Das Problem sehe ich nicht in den kostenpflichtigen Accounts, sondern in der Tatsache, dass der Dienst keine interessanten Alleinstellungsmerkmale besitzt. Einfach nur „Twitter ohne Werbung“ zu sein, das reicht nicht.

Aktuell versucht Dalton Caldwell neue Nutzer über Gratis-Accounts zu gewinnen und damit ein Freemium-Modell einzuführen. Dabei kann man sich aber nicht einfach so anmelden, sondern muss einen Invite über ein zahlendes Mitglied vorweisen, was ziemlich umständlich ist. Darüber hinaus unterliegen die Gratis-Accounts einer Reihe von Einschränkungen, etwa der, dass man maximal 40 anderen Accounts folgen kann. Das dürfte die Begeisterung über diesen Dienst nicht wirklich nach oben treiben.

In seiner Ankündigung erwähnt Caldwell natürlich auch die Schnittstellen, über die Entwickler zusätzliche Funktionen zu App.net programmieren können. Das deutet darauf hin, dass mit innovativen Funktionalitäten nicht von App.net selbst zu rechnen ist, sondern dies von den Entwicklern erwartet wird. Letztere aber werden sich gut überlegen, ob sie Zeit und Geld in eine Plattform investieren sollen, die von nur 36.000 Nutzern frequentiert wird, wie Martin Weigert berichtet.

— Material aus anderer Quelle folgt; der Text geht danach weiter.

/-- PON_ENERGY_DETECT (R358): energy of 64 ns or more outside every window. -/
def execPonEnergyDetect (t tree ns : Nat) (s : State) : Host.Outcome State Fault Refusal :=
  let s := s.at_ t
  let x := s.ponTree tree
  let a := s.time16
  .next (if ns < 64 || !s.frames tree || x.windows.any (fun w => w.holds (s.ponType tree) a)
      || x.quiet.any (fun q => q.1 ≤ a && a < q.2.1) then s
    else (s.setPonTree tree { x with
        energyNow := true, energyTimes := s.lastSecond x.energyTimes ++ [s.now],
        search := x.search.map (fun r => (r.1, r.2.1, r.2.2 || x.sfc < r.2.1)) }).countPon tree 3 1)

/-! ### Ranging (R355–R357) -/

/-- PON_SERIAL_NUMBER (R355, R357): a serial number in a discovery window. -/
def execPonSerialNumber (t tree serial : Nat) (s : State) : Host.Outcome State Fault Refusal :=
  let s := s.at_ t
  let x := s.ponTree tree
  let a := s.time16
  .next (if !s.frames tree || !(x.quiet.any fun q => q.1 ≤ a && a < q.2.1 && q.2.2 = none) then s
    else
      match (s.onusOf tree).find? fun r => r.2.serial = serial with
      | some (i, o) =>
        if o.state = .provisioned || o.state = .lost then
          let s := s.setOnu tree i { o with rangeSent := false, attempts := 0, missed := 0, offsets := [] }
          let s := s.setPonTree tree { x with rangeDue := x.rangeDue.erase i ++ [i] }
          (s.moveOnu tree i .ranging).ploam tree i 3 o.onuId
        else s
      | none =>
        let l := x.discovered.erase serial ++ [serial]
        let l := l.drop (l.length - 16)
        (s.setPonTree tree { x with discovered := l }).eventTo (s.owner 7 tree) 0x0CF1 (tree + 256 * l.length) 0)

/-- PON_RANGING_TIMEOUT (R356): an ONU's ranging window has ended with no response. -/
def execPonRangingTimeout (t tree onu : Nat) (s : State) : Host.Outcome State Fault Refusal :=
  let s := s.at_ t
  let x := s.ponTree tree
  let o := s.onu tree onu
  .next (if o.state ≠ .ranging || o.rangeSent || o.attempts = 0 || x.rangeDue.contains onu ||
      (x.quietLeft ≠ 0 && x.quietFor = some onu) ||
      x.quiet.any (fun q => q.2.2 = some onu && s.time16 < q.2.1) || x.maps.any (fun m => m.quiet ≠ 0 && m.quietFor = some onu) then s
    else if 3 ≤ o.attempts then s.moveOnu tree onu .provisioned
    else s.setPonTree tree { x with rangeDue := x.rangeDue ++ [onu] })

/-- PON_ROGUE_SEARCH_STEP (R359): a test of 2 frames ends; a search that rogue_auto = 0 has overtaken isolates nothing and ends. -/
def execPonRogueSearchStep (t tree : Nat) (s : State) : Host.Outcome State Fault Refusal :=
  let s := s.at_ t
  let x := s.ponTree tree
  .next (match x.search with
    | none => s
    | some (i, ends, heard) =>
      let live := (s.onu tree i).state = .operational || (s.onu tree i).state = .lost
      if x.sfc < ends then s
      else if x.rogueManual then
        let s := s.setPonTree tree { x with search := none, energyRun := 0 }
        if live then s.ploam tree i 6 1 else s
      else if live && !heard then
        (s.setPonTree tree { x with search := none, energyRun := 0 }).isolate tree i 2 (s.lastSecond x.energyTimes).length
      else (if live then s.ploam tree i 6 1 else s).searchFrom tree (i + 1))

/-! ### OMCI (R362) and the channel -/

/-- The region of a tree's OMCI ring. -/
def omciRegion (t : Nat) : Nat := 0xC00 + t

/-- PON_OMCI_RECEIVE (R362). -/
def execPonOmciReceive (t tree onu : Nat) (msg : Bytes) (s : State) : Host.Outcome State Fault Refusal :=
  let s := s.at_ t
  let x := s.ponTree tree
  .next (if !s.frames tree || (s.onu tree onu).state = .empty || msg.length < 8 || 1980 < msg.length then s
    else
      let q := (x.omciSeq + 1) % 2 ^ 32
      let place := x.omciSeq % 16384
      let v := s.timeNow
      let r := leBytes 4 q ++ leBytes 1 onu ++ leBytes 1 0 ++ leBytes 2 msg.length ++ leBytes 6 (v / second) ++
        leBytes 2 (v % second / 2 ^ 40) ++ msg ++ List.replicate (2032 - msg.length) 0
      let s := if look x.omciUnread place false then s.countPon tree 6 1 else s
      let x := s.ponTree tree
      let s := s.setPonTree tree { x with omciSeq := q, omciUnread := put x.omciUnread place false true }
      (s.writeRegion (omciRegion tree) (2048 * place) r).eventTo (s.owner 7 tree) 0x0CF3 tree q)

/-- PON_CHANNEL_FAIL (R438): the channel is mapped out and the tree stops framing, as a quad loss does. -/
def execPonChannelFail (t tree : Nat) (s : State) : Host.Outcome State Fault Refusal :=
  let s := s.at_ t
  .next (if 48 ≤ tree || s.isOut 0x0D tree then s
    else
      let s := s.mapOut 0x0D tree 0 (2 ^ s.owner 7 tree) 0
      let s := s.setPonTree tree { s.ponTree tree with framing := false, windows := [], quiet := [], maps := [] }
      match s.treePort tree with
      | some p => s.portFault p 3
      | none => s)

/-! ### Commands -/

/-- The check of the tree's owner. -/
def State.treeErr (s : State) (c : Cmd) (t : Nat) : Option Err := s.ownErr c 7 t

/-- HW_FAULT: a lane of the tree is mapped out. -/
def State.treeLaneErr (s : State) (t : Nat) : Option Err :=
  match s.treePort t with
  | none => none
  | some p => s.lanesErr p

/-- NOT_FOUND. -/
def missing : Err := { status := .notFound }

/-- The checks of PON_TREE_CONFIG (R355, R364). -/
def ponTreeErrs (c : Cmd) (s : State) : List (Option Err) :=
  let t := c.u8 16
  let x := s.ponTree t
  let busy := (s.onusOf t).any fun r => r.2.state = .ranging || r.2.state = .operational
  [s.treeErr c t, at_ 17 (c.u8 17 ≤ 1), at_ 18 (c.u8 18 ≤ 1), at_ 19 (1 ≤ c.u8 19),
   at_ 20 (50000 ≤ c.u32 20 && c.u32 20 ≤ 700000), at_ 24 (c.u8 24 ≤ 60),
   at_ 25 (c.u8 24 ≤ c.u8 25 && c.u8 25 ≤ 60 && c.u8 25 ≤ c.u8 24 + 40),
   at_ 20 (2 * c.u8 25 * 4900 + 36000 ≤ c.u32 20), c.zeros 26 2,
   at_ 28 (c.u32 28 = 0 || (100 ≤ c.u32 28 && c.u32 28 ≤ 60000)), c.zeros 32 32, s.treeLaneErr t,
   need (!busy || (x.teqd = c.u32 20 && x.minKm = c.u8 24 && x.maxKm = c.u8 25)) (refusedWith 1)]

/-- PON_TREE_CONFIG (R364). A port that is UP returns to TRAINING as its tree stops framing (R349). -/
def execPonTreeConfig (t : Nat) (c : Cmd) (s : State) : Host.Outcome State Fault Refusal :=
  let s := s.at_ t
  let k := c.u8 16
  let x := s.ponTree k
  let on := c.u8 17 = 1
  let lim := c.u8 19
  let x := { x with enabled := on, rogueManual := c.u8 18 = 0, limitSet := if lim = 4 then 0 else lim + 1,
                    teqd := c.u32 20, minKm := c.u8 24, maxKm := c.u8 25, discoveryMs := c.u32 28 }
  let x := if on then x else { x with framing := false, windows := [], quiet := [], quietLeft := 0, maps := [], search := none }
  let up := match s.treePort k with
    | some p => if !on && (s.port p).state = .up then some p else none
    | none => none
  .next (s.command 0x0C00 c .any (ponTreeErrs c s) { s := match up with
      | some p => (s.setPonTree k x).moveLink p .training 0
      | none => s.setPonTree k x })

/-- PON_BURST_PROFILE (R353). -/
def execPonBurstProfile (t : Nat) (c : Cmd) (s : State) : Host.Outcome State Fault Refusal :=
  let s := s.at_ t
  let k := c.u8 16
  let x := s.ponTree k
  let b : BurstProfile := { fec := c.u8 18 = 1, delimiter := c.u8 19, preamble := c.u32 20, pattern := c.u64 24 }
  .next (s.command 0x0C01 c .any
    [s.treeErr c k, at_ 17 (c.u8 17 ≤ 3), at_ 18 (c.u8 18 ≤ 1), at_ 19 (c.u8 19 = 32 || c.u8 19 = 64),
     at_ 20 (64 * upRate (s.ponType k) ≤ c.u32 20 * 1000000), c.zeros 32 32, s.treeLaneErr k]
    { s := (s.setPonTree k { x with profiles := put x.profiles (c.u8 17) {} b }).ploam k 0xFF 1 (c.u8 17) })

Wem eine optimistischere Prognose lieber ist, sollte den Text von Martin Weigert auf netzwertig.com lesen. Zudem gibt es für das Blog selbst einen Account auf App.net, dem man folgen kann. Vorläufig zahle ich mal noch brav weiter, ohne App.net zu nutzen. Mal sehen wie lange noch. Auf meinem iPhone und dem Nexus 7 habe ich aktuell keine Apps mehr für diesen Dienst installiert.

Anmerkung: Dieser Text wurde im Mai 2017 geringfügig überarbeitet, nachdem insbesondere die Links zu diesem inzwischen stillgelegten Dienst nicht mehr aufrufbar waren. Ironischerweise kann man Dalton Caldwell seit Neuerem (wieder) auf Twitter folgen…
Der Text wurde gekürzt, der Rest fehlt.